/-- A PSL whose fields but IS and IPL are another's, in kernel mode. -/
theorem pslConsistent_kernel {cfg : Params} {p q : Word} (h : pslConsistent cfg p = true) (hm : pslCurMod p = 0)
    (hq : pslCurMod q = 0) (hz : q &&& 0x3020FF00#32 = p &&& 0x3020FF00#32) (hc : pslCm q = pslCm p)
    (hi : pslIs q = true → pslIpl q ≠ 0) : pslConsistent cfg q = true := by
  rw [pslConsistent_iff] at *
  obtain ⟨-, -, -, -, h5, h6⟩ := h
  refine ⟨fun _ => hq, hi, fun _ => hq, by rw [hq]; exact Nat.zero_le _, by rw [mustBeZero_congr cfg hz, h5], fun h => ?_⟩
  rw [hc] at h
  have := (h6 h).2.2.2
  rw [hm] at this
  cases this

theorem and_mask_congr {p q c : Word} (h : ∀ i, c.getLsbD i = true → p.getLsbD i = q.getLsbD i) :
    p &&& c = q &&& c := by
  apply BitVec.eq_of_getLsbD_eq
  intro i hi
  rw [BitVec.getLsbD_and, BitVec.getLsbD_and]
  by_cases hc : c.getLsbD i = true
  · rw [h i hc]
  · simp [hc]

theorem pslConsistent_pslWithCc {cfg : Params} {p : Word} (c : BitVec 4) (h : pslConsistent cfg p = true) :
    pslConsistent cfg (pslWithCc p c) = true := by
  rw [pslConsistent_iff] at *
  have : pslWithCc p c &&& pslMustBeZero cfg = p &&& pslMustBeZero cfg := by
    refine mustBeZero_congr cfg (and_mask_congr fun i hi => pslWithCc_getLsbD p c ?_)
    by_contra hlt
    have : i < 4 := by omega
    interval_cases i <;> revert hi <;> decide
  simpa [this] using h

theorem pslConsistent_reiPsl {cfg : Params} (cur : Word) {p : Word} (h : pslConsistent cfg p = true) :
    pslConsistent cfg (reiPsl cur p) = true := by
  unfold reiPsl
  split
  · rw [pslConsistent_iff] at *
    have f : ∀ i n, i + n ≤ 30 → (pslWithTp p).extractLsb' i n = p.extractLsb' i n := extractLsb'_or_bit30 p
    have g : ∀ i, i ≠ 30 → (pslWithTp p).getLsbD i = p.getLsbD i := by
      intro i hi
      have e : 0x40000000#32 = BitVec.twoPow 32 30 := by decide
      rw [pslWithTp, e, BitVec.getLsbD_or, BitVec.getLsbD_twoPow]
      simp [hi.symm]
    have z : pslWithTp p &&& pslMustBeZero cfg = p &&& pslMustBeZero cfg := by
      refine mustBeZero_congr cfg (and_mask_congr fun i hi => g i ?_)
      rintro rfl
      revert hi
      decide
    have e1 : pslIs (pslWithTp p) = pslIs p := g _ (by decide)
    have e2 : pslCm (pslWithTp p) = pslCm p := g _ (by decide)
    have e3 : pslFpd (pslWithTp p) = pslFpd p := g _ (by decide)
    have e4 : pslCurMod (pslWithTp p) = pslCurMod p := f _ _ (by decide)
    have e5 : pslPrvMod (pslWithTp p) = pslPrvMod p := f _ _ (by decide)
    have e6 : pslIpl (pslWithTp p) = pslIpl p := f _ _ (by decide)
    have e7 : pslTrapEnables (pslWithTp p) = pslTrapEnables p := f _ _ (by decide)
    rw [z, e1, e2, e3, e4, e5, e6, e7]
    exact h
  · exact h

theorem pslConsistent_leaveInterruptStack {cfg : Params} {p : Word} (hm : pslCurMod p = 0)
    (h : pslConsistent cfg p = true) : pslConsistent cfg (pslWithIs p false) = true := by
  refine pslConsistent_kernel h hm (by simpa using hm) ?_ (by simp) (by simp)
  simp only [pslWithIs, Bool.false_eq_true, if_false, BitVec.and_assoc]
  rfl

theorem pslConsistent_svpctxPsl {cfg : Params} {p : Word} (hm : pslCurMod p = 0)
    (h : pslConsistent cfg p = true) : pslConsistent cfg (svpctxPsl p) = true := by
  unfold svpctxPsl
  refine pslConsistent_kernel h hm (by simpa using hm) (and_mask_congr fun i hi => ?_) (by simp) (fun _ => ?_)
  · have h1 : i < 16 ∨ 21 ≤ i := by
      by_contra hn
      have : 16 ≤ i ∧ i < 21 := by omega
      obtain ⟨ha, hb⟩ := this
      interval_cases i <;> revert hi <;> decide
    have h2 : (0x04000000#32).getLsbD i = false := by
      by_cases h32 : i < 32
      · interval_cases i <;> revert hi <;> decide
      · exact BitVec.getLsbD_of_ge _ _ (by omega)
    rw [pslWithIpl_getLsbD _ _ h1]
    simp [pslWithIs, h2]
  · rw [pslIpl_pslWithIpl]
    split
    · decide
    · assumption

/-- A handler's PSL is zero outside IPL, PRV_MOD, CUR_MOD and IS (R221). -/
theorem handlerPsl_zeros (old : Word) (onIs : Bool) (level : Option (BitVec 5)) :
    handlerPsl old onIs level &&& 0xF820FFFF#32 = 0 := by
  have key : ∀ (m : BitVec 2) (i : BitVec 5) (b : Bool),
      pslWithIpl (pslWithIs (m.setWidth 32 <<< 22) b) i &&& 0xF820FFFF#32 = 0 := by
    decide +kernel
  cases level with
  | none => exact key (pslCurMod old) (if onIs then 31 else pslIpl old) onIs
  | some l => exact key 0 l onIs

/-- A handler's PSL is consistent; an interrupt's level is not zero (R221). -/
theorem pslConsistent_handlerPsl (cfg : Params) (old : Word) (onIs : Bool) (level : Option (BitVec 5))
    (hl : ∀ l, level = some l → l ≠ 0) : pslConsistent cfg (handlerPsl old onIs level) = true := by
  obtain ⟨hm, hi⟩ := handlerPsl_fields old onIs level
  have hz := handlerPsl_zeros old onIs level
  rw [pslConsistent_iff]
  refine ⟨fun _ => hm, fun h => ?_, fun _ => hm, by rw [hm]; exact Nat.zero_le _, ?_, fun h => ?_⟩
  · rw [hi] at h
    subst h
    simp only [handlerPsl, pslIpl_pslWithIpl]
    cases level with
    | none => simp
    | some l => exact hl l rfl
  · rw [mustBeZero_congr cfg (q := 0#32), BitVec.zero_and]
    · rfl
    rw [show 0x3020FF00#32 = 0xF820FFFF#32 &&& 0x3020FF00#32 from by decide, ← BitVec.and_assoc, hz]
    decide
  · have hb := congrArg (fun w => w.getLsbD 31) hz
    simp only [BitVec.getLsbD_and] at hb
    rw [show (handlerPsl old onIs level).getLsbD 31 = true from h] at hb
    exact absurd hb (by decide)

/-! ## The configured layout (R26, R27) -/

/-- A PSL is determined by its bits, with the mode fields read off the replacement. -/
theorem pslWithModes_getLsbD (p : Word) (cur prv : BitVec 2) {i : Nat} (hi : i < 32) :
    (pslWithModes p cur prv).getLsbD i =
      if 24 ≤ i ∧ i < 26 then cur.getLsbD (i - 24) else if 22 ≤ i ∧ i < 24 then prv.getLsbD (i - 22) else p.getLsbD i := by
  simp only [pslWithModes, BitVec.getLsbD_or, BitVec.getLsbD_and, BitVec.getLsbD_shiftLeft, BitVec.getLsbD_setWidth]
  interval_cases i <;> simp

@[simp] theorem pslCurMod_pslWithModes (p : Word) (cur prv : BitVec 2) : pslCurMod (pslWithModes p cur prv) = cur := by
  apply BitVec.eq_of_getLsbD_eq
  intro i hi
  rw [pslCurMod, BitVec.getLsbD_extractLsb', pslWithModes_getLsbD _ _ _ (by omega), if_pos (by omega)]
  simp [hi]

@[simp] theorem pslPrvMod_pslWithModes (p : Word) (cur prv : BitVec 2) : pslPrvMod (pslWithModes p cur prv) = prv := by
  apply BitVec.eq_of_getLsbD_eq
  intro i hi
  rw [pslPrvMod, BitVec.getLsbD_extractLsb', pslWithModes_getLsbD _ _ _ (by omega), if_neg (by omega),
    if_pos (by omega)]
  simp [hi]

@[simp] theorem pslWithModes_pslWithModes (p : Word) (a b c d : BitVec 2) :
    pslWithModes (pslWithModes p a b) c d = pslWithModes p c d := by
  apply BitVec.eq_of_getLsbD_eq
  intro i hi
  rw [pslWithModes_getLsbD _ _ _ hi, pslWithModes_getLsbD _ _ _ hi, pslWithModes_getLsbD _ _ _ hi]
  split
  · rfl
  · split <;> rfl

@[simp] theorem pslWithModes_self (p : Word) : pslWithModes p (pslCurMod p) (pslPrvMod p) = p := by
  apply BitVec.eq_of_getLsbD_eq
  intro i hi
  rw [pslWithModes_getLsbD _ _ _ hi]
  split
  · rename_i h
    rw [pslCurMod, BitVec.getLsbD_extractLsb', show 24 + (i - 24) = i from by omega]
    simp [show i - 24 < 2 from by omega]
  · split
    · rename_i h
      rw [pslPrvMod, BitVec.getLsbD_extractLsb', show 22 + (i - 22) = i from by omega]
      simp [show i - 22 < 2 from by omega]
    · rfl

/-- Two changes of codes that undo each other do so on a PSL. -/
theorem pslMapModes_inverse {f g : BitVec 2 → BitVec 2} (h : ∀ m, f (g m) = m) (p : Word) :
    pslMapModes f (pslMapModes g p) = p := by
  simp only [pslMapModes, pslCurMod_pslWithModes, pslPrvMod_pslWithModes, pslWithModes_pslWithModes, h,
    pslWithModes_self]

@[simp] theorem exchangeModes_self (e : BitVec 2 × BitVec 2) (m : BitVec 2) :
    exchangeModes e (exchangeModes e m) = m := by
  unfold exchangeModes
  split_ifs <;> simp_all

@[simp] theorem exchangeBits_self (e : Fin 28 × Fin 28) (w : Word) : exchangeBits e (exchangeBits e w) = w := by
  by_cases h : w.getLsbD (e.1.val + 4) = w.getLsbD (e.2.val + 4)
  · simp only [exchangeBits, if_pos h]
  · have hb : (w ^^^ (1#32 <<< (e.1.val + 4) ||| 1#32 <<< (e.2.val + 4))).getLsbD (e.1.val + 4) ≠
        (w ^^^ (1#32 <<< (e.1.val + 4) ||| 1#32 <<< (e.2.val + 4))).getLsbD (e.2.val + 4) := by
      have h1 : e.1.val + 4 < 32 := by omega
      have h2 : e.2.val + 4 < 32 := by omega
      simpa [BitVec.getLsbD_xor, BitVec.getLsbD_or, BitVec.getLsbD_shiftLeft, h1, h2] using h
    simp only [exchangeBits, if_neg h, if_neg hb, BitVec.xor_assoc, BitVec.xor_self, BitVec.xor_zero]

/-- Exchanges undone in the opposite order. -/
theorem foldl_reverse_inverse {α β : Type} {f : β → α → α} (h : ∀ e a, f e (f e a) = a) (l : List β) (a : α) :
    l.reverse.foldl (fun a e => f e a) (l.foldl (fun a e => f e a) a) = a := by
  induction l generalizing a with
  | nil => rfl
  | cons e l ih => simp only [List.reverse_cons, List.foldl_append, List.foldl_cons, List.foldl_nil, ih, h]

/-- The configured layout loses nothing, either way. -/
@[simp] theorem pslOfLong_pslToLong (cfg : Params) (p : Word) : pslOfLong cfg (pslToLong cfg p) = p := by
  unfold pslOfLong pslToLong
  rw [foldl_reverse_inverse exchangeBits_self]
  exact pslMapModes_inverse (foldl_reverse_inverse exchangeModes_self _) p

## PROBLEM TO SOLVE
For the listing above, print only the lines starting at the line containing "simpa [this] using h" and ending at the line containing "obtain ⟨ha, hb⟩ := this", exactly, both included.

## SOLVED PROBLEM
  simpa [this] using h

theorem pslConsistent_reiPsl {cfg : Params} (cur : Word) {p : Word} (h : pslConsistent cfg p = true) :
    pslConsistent cfg (reiPsl cur p) = true := by
  unfold reiPsl
  split
  · rw [pslConsistent_iff] at *
    have f : ∀ i n, i + n ≤ 30 → (pslWithTp p).extractLsb' i n = p.extractLsb' i n := extractLsb'_or_bit30 p
    have g : ∀ i, i ≠ 30 → (pslWithTp p).getLsbD i = p.getLsbD i := by
      intro i hi
      have e : 0x40000000#32 = BitVec.twoPow 32 30 := by decide
      rw [pslWithTp, e, BitVec.getLsbD_or, BitVec.getLsbD_twoPow]
      simp [hi.symm]
    have z : pslWithTp p &&& pslMustBeZero cfg = p &&& pslMustBeZero cfg := by
      refine mustBeZero_congr cfg (and_mask_congr fun i hi => g i ?_)
      rintro rfl
      revert hi
      decide
    have e1 : pslIs (pslWithTp p) = pslIs p := g _ (by decide)
    have e2 : pslCm (pslWithTp p) = pslCm p := g _ (by decide)
    have e3 : pslFpd (pslWithTp p) = pslFpd p := g _ (by decide)
    have e4 : pslCurMod (pslWithTp p) = pslCurMod p := f _ _ (by decide)
    have e5 : pslPrvMod (pslWithTp p) = pslPrvMod p := f _ _ (by decide)
    have e6 : pslIpl (pslWithTp p) = pslIpl p := f _ _ (by decide)
    have e7 : pslTrapEnables (pslWithTp p) = pslTrapEnables p := f _ _ (by decide)
    rw [z, e1, e2, e3, e4, e5, e6, e7]
    exact h
  · exact h

theorem pslConsistent_leaveInterruptStack {cfg : Params} {p : Word} (hm : pslCurMod p = 0)
    (h : pslConsistent cfg p = true) : pslConsistent cfg (pslWithIs p false) = true := by
  refine pslConsistent_kernel h hm (by simpa using hm) ?_ (by simp) (by simp)
  simp only [pslWithIs, Bool.false_eq_true, if_false, BitVec.and_assoc]
  rfl

theorem pslConsistent_svpctxPsl {cfg : Params} {p : Word} (hm : pslCurMod p = 0)
    (h : pslConsistent cfg p = true) : pslConsistent cfg (svpctxPsl p) = true := by
  unfold svpctxPsl
  refine pslConsistent_kernel h hm (by simpa using hm) (and_mask_congr fun i hi => ?_) (by simp) (fun _ => ?_)
  · have h1 : i < 16 ∨ 21 ≤ i := by
      by_contra hn
      have : 16 ≤ i ∧ i < 21 := by omega
      obtain ⟨ha, hb⟩ := this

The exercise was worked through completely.